3. You Micromanage My Time With Your Child

Please tell me when your child should eat, sleep, take medicine, or do anything else for which scheduling matters. I will do what you tell me to do at the time you tell me to do it…within reason.  If you tell me that your kid should go outside from 1:20-2:03 pm because that’s nebulously  “good” and that while outside I should walk west for two blocks, then south, then pause by a rose bush whilst slowly bouncing your child in my arms, spritzing calming lavender and singing an improvised few verses of “Papa’s Gonna Buy You a Mocking Bird”…honestly? I’m just not going to do that. Save us both the time and stress and let your child and me decide whether we play Apples to Apples or Connect Four.

4. Surprise! You come home three hours early! (And don’t pay me for our agreed upon shift!)

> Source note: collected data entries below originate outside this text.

theorem State.wake_ev {k : Bool} {l : List Area} {s0 s : State} {r : EvRec} (h : Evolves k l s0 s)
    (m : Area.subset [.pins, .hub, .funcs, .msix, .windows, .parts, .ctxs, .trans, .tlb, .fences, .fenceFreed, .fenceLower,
      .rings, .objs, .hbm, .chip, .pans, .units, .clusters, .power, .log, .secs, .cmds, .replays, .hzn, .svcs,
      .sessions, .xparts, .invals, .atsInvals] l = true) : Evolves k l s0 (s.wake r) := by
  refine Evolves.after ?_ h m
  unfold State.wake
  try dsimp only
  repeat'
    first
    | exact rfl | exact .inr rfl | exact .inl rfl | exact Nat.le_refl _ | exact Nat.le_add_right _ _ | exact .refl _ | exact fun h => h | exact ⟨fun _ h => h, fun h => h⟩
    | with_reducible exact Evolves.refl _ _ | with_reducible refine State.updRg_ev ?_ ?_
    | with_reducible refine State.finishCmd_ev ?_ ?_ | with_reducible refine Evolves.foldl ?_ fun _ _ => ?_
    | with_reducible apply Evolves.ite | split | with_reducible apply Evolves.upd

theorem State.drainCtx_ev {k : Bool} {l : List Area} {s0 s : State} {c : Nat} {fuel : Nat} (h : Evolves k l s0 s)
    (m : Area.subset [.pins, .hub, .funcs, .msix, .windows, .parts, .ctxs, .trans, .tlb, .fences, .fenceFreed, .fenceLower,
      .rings, .objs, .hbm, .chip, .pans, .units, .clusters, .power, .log, .secs, .cmds, .replays, .hzn, .svcs,
      .sessions, .xparts, .invals, .atsInvals] l = true) : Evolves k l s0 (s.drainCtx c fuel) := by
  refine Evolves.after ?_ h m
  clear h m
  induction fuel generalizing s c with
  | zero => exact .refl _ _
  | succ n ih =>
  unfold State.drainCtx
  try dsimp only
  repeat'
    first
    | with_reducible refine Evolves.trans ?_ ih
    | exact rfl | exact .inr rfl | exact .inl rfl | exact Nat.le_refl _ | exact Nat.le_add_right _ _ | exact .refl _ | exact fun h => h | exact ⟨fun _ h => h, fun h => h⟩
    | with_reducible exact Evolves.refl _ _ | with_reducible refine State.updCx_ev ?_ ?_
    | with_reducible refine State.putCtx_ev ?_ ?_ | with_reducible refine State.wake_ev ?_ ?_
    | with_reducible refine Evolves.foldl ?_ fun _ _ => ?_ | with_reducible apply Evolves.ite | split
    | with_reducible apply Evolves.upd

theorem State.dropWaiting_ev {k : Bool} {l : List Area} {s0 s : State} {c : Nat} (h : Evolves k l s0 s)
    (m : Area.subset [.pins, .hub, .funcs, .msix, .windows, .parts, .ctxs, .trans, .tlb, .fences, .fenceFreed, .fenceLower,
      .rings, .objs, .hbm, .chip, .pans, .units, .clusters, .power, .log, .secs, .cmds, .replays, .hzn, .svcs,
      .sessions, .xparts, .invals, .atsInvals] l = true) : Evolves k l s0 (s.dropWaiting c) := by
  refine Evolves.after ?_ h m
  unfold State.dropWaiting
  try dsimp only
  repeat'
    first
    | exact rfl | exact .inr rfl | exact .inl rfl | exact Nat.le_refl _ | exact Nat.le_add_right _ _ | exact .refl _ | exact fun h => h | exact ⟨fun _ h => h, fun h => h⟩
    | with_reducible exact Evolves.refl _ _ | with_reducible refine State.wake_ev ?_ ?_
    | with_reducible refine State.updCx_ev ?_ ?_ | with_reducible refine Evolves.foldl ?_ fun _ _ => ?_
    | with_reducible apply Evolves.ite | split | with_reducible apply Evolves.upd

theorem State.destroyCtx_ev {k : Bool} {l : List Area} {s0 s : State} {c : Nat} (h : Evolves k l s0 s)
    (m : Area.subset [.pins, .hub, .funcs, .msix, .windows, .parts, .ctxs, .trans, .tlb, .fences, .fenceFreed, .fenceLower,
      .rings, .objs, .hbm, .chip, .pans, .units, .clusters, .power, .log, .secs, .cmds, .replays, .hzn, .svcs,
      .sessions, .xparts, .invals, .atsInvals] l = true) : Evolves k l s0 (s.destroyCtx c) := by
  refine Evolves.after ?_ h m
  unfold State.destroyCtx
  try dsimp only
  repeat'
    first
    | exact rfl | exact .inr rfl | exact .inl rfl | exact Nat.le_refl _ | exact Nat.le_add_right _ _ | exact .refl _ | exact fun h => h | exact ⟨fun _ h => h, fun h => h⟩
    | with_reducible exact Evolves.refl _ _ | with_reducible refine State.updCx_ev ?_ ?_
    | with_reducible refine State.dropWaiting_ev ?_ ?_ | with_reducible refine State.settle_ev ?_ ?_
    | with_reducible refine State.stopCtx_ev ?_ ?_ | with_reducible refine Evolves.foldl ?_ fun _ _ => ?_
    | with_reducible apply Evolves.ite | split | with_reducible apply Evolves.upd

end Sys2Proof.Machine
end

Hooray! I can go home early! That’d be really great except I turned down another job to be here and honor my commitment to you and now make half the money I was counting on to pay my rent and eat and stuff. I also am not going home and now will be paying for the honor of staying out of the cold at a Starbucks while I kill time until the evening plans I scheduled around your day. So, actually, this kind of sucks.

5. You Fail To Inform Me Of Your Child’s Serious Medical Conditions

Tell me. Write it down. Stick it on the fridge. I don’t like the sensation of sinking dread that comes with a ten year old warning me that maybe his little sister shouldn’t eat that peanut butter prominently featured in your cupboard. If you have a child who could possibly be hospitalized if they eat something harmless to most people, especially a thing that your other kids eat that is in your kitchen, that’s information I should have. This goes for any kids who come over for play dates as well.